DIRECTIONS:
A word-for-word transcription of the listing is all that is needed.

DATA EXTRACTS:
______________________________
-- ==== Sys2Proof/Machine/Core.lean ====
section
/-! DEFINITION. The machine as the host takes it. -/

def Sys2Proof.core : Host.Core :=
  { State := Sys2Proof.Machine.State, Fault := Sys2Proof.Machine.Fault, Refusal := Sys2Proof.Machine.Refusal,
    step := Sys2Proof.Machine.step, reset := Sys2Proof.Machine.State.reset }
end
______________________________
WRITTEN RESPONSE:
-- ==== Sys2Proof/Machine/Core.lean ====
section
/-! DEFINITION. The machine as the host takes it. -/

def Sys2Proof.core : Host.Core :=
  { State := Sys2Proof.Machine.State, Fault := Sys2Proof.Machine.Fault, Refusal := Sys2Proof.Machine.Refusal,
    step := Sys2Proof.Machine.step, reset := Sys2Proof.Machine.State.reset }
end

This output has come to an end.